=== Source data ===

-- ==== Sys2Proof/Machine/Frames.lean ====
section
/-!
DEFINITION. Output frames: what triggers one, its start, its cut-off, an abandoned frame, readiness, and its records
(01 R26–R60; 02 R550; 08 R316; 10 R357, R371; 11 R403; 13 R447–R458).
-/
namespace Sys2Proof.Machine

/-! ## Records of 13 Table 13-2 -/

def drKind (e : Bytes) : Nat := fld e 92 1 % 4
def drPoseUsed (e : Bytes) : Bool := (fld e 92 1).testBit 4
def drPoseSeq (e : Bytes) : Nat := fld e 88 4
def drLatest (e : Bytes) : Nat := fld e 84 4
def drFrame (e : Bytes) : Nat := fld e 80 4

/-! ## Trigger, base and phase (01 R26–R37, R549; 13 R455, R456) -/

/-- What sets a frame's start: its own packet, a pose packet, its cut-off as an extrapolated frame, or substitution. -/
inductive Trigger where
  | packet
  | pose (p : Pose)
  | late
  | substituted
  deriving DecidableEq, Repr
/-- A slot of render frame n that a packet fills: its packet, or the instant at which it becomes substituted. -/
def packetTrigger (x : Ctx) (n : Nat) (cut : Int) : Option (Nat × Trigger) :=
  let missing := (x.ing.missing.find? (fun m => m.1 == n)).map (·.2)
  match missing with
  | some t => if byCycle t cut || !x.fr.cut then some (t, .substituted) else some (cut.toNat, .substituted)
  | none =>
    match setOf x n with
    | some b => if byCycle b.arrival cut && byCycle b.acceptedAt cut then some (b.arrival, .packet)
                else if x.fr.cut then some (cut.toNat, .substituted) else none
    | none => if x.fr.cut then some (cut.toNat, .substituted) else none
/-- An extrapolated G frame: the first pose packet of its window, or its cut-off. -/
def poseTrigger (x : Ctx) (deadline : Nat) (cut : Int) : Option (Nat × Trigger) :=
  let opens : Int := (keyOfHead deadline : Int) - 60 * cbPoseLead x.cfg
  match x.ing.poses.find? (fun p => decide (opens ≤ p.arrival)) with
  | some p => if (p.arrival : Int) ≤ cut then some (p.arrival, .pose p) else if x.fr.cut then some (cut.toNat, .late) else none
  | none => if x.fr.cut then some (cut.toNat, .late) else none
/-- A rendered frame is ingested by an instant: its stages 2 and 3 are complete with its colour, and its set is kept. -/
def ingestedAs (x : Ctx) (n t0 : Nat) : Bool := ((pastOf x n).map (fun p => byCycle p.done t0)).getD false && (setOf x n).isSome
/-- φ of a slot after its base, clamped to X. -/
def phaseOf (c : Bytes) (slots : Int) : Q :=
  let p := Q.ratio slots (1 + cbG c)
  if Q.le (Q.ofInt (cbX c)) p then Q.ofInt (cbX c) else p
/-- The base and phase of a substituted frame that starts at t0 (01 R33): ingest of the base completed before the start. -/
def substitutedBase (x : Ctx) (number t0 : Nat) : Option (Nat × Q) :=
  (latestOf (((x.ing.past.filter (fun p => p.colour && earlierCycle p.done t0 && (setOf x p.frame).isSome)).map (·.frame)).filter
    (fun n => later 32 number (ownSlot x.cfg n)))).map (fun b => (b, phaseOf x.cfg (diff32 number (ownSlot x.cfg b))))
/-- The latest pose packet at an instant: the last whose ingest completed in an earlier fabric cycle (01 R35; 02 R79). -/
def latestPose (x : Ctx) (t0 : Nat) : Option Pose :=
  (x.ing.poses.filter (fun p => (p.ingested.map (fun t => earlierCycle t t0)).getD false)).getLast?
/-- REPLAY_FRAME's record and rung map for a frame, and when it completed. -/
def heldFor (x : Ctx) (number : Nat) : Option (Bytes × Bytes × Nat) := (x.fr.held.find? (fun h => h.1 == number)).map (·.2)
/-- The pose packet that a replayed frame's record names, where its ingest has completed by the frame's cut-off (13 R456). -/
def replayed (x : Ctx) (e : Bytes) (cut : Int) : Option Pose :=
  x.ing.poses.find? (fun p => p.seq == drPoseSeq e && (p.ingested.map (fun t => byCycle t cut)).getD false)
/-- In replay mode a frame waits for its REPLAY_FRAME, its latest packet and its pose; the instant from which it may start. -/
def replayGate (s : State) (x : Ctx) (number : Nat) (cut : Int) : Option Nat :=
  if !cbReplay x.cfg then some 0
  else
    match heldFor x number with
    | none => none
    | some (e, _, t) =>
      let passed := if cut / 8 < (s.now / 8 : Nat) then some cut.toNat else none
      let done := (x.ing.past.find? (fun p => p.frame == drLatest e)).map (·.done)
      let rej := (x.ing.rejected.find? (fun p => p.1 == drLatest e)).map (·.2)
      let pose := if drPoseUsed e then (replayed x e cut).bind (·.ingested) else some 0
      match done.orElse (fun _ => rej.orElse (fun _ => passed)), pose.orElse (fun _ => passed) with
      | some d, some p => some (max t (max d p))
      | _, _ => none
/-- The pose of an extrapolated or substituted frame in replay mode, and otherwise the one given. -/
def replayPose (x : Ctx) (number t0 : Nat) (cut : Int) (p : Option Pose) : Option Pose :=
  match if cbReplay x.cfg then heldFor x number else none with
  | none => p
  | some (e, _, _) =>
    if drPoseUsed e then (replayed x e cut).orElse (fun _ => latestPose x t0) else none

/-- What a frame is when it starts. -/
structure Plan where
  t0 : Nat := 0
  slotKind : SlotKind := .rendered
  kind : Kind := .g
  substituted : Bool := false
  interpolated : Bool := false
  own : Option Nat := none
  base : Option Nat := none
  phi : Q := {}
  pose : Option Pose := none
  poseWait : Option Nat := none
  deadline : Nat := 0
  cutoff : Int := 0
  deriving DecidableEq, Repr
/-- The next output frame of a context, once everything that sets its start instant is known; none while it waits. -/
def planFrame (s : State) (slot : Nat) (x : Ctx) (h : Nat) : Option Plan :=
  let c := x.cfg
  let hd := headOf s h
  let num := x.fr.nextNumber; let n := x.fr.nextRender; let place := x.fr.nextPlace
  let k := slotKindAt c place
  let deadline := deadlineOf hd num
  let cut := cutoffOf s slot x hd num k
  let before := (n + 2 ^ 32 - 1) % 2 ^ 32
  match (match k with | .genExtra => poseTrigger x deadline cut | _ => packetTrigger x n cut), replayGate s x num cut with
  | some (t, tr), some gate =>
    let t0 := max (max t gate) (max x.fr.readyAt x.fr.notBefore)
    let p0 : Plan := { t0 := t0, slotKind := k, deadline := deadline, cutoff := cut }
    let sub : Plan :=
      let b := substitutedBase x num t0
      { p0 with substituted := true, base := b.map (·.1), phi := (b.map (·.2)).getD {}, pose := replayPose x num t0 cut (latestPose x t0) }
    some (match k, tr with
      | .rendered, .packet => { p0 with kind := ((setOf x n).map (·.kind)).getD .u, own := some n, base := some n }
      | .genInter, .packet =>
        if ingestedAs x before t0 then { p0 with interpolated := true, own := some n, base := some before, phi := phaseOf c (place + 1) }
        else sub
      | .genExtra, .pose p =>
        let pose := replayPose x num t0 cut (some p)
        let wait := if pose = some p && p.ingested.isNone then some p.arrival else none
        if ingestedAs x n t0 then { p0 with base := some n, phi := phaseOf c place, pose := pose, poseWait := wait }
        else { sub with pose := pose, poseWait := wait }
      | .genExtra, .late =>
        let pose := replayPose x num t0 cut (latestPose x t0)
        if ingestedAs x n t0 then { p0 with base := some n, phi := phaseOf c place, pose := pose } else { sub with pose := pose }
      | _, _ => sub)
  | _, _ => none

/-! ## Content in force (01 R49; 02 R72, R76, R78; 13 R455) -/

/-- A packet's content is in force for a frame: always, or in replay when it is not later than the recorded one. -/
def inForce (x : Ctx) (number src : Nat) : Bool :=
  match if cbReplay x.cfg then heldFor x number else none with
  | some (e, _, _) => !later 32 src (drLatest e)
  | none => true
/-- UI layers in force at a frame's start instant: content that came into force no later than its fabric cycle (02 R78, R79). -/
def uiInForce (x : Ctx) (c : Bytes) (number t0 : Nat) : Table UiLayer :=
  x.ing.ui.filterMap (fun l =>
    if l.1 < cbUi c then (l.2.find? (fun u => inForce x number u.src && byCycle u.since t0)).map (fun u => (l.1, u)) else none)
/-- The exposure of a frame: that of its base packet, and otherwise the value in force at its start instant (02 R76; 13 R455). A frame
whose base is its own packet takes it again when that packet's stages 2 and 3 complete (DEDUCED, log 51). -/
def exposureInForce (x : Ctx) (number : Nat) (base : Option Nat) (t0 : Nat) : Option (Nat × Nat) :=
  ((base.bind (fun b => x.ing.exposures.find? (fun e => e.1 == b))).orElse (fun _ =>
    x.ing.exposures.find? (fun e => inForce x number e.1 && byCycle e.2.2 t0))).map (fun e => (e.1, e.2.1))
/-- The hierarchy reference of a frame, in the same way; where its base packet's reference is marked missing it has none (02 R72). -/
def hierInForce (x : Ctx) (number : Nat) (base : Option Nat) (t0 : Nat) : Option (Nat × Nat × Nat) :=
  if ((base.bind (setOf x)).map (·.hierBad)).getD false then none
  else
    ((base.bind (fun b => x.ing.hierRefs.find? (fun e => e.1 == b))).orElse (fun _ =>
      x.ing.hierRefs.find? (fun e => inForce x number e.1 && byCycle e.2.2.2 t0))).map (fun e => (e.1, e.2.1, e.2.2.1))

===

The word to look for is "bind"; copy out every line of the entries that holds it.

      let pose := if drPoseUsed e then (replayed x e cut).bind (·.ingested) else some 0
  ((base.bind (fun b => x.ing.exposures.find? (fun e => e.1 == b))).orElse (fun _ =>
  if ((base.bind (setOf x)).map (·.hierBad)).getD false then none
    ((base.bind (fun b => x.ing.hierRefs.find? (fun e => e.1 == b))).orElse (fun _ =>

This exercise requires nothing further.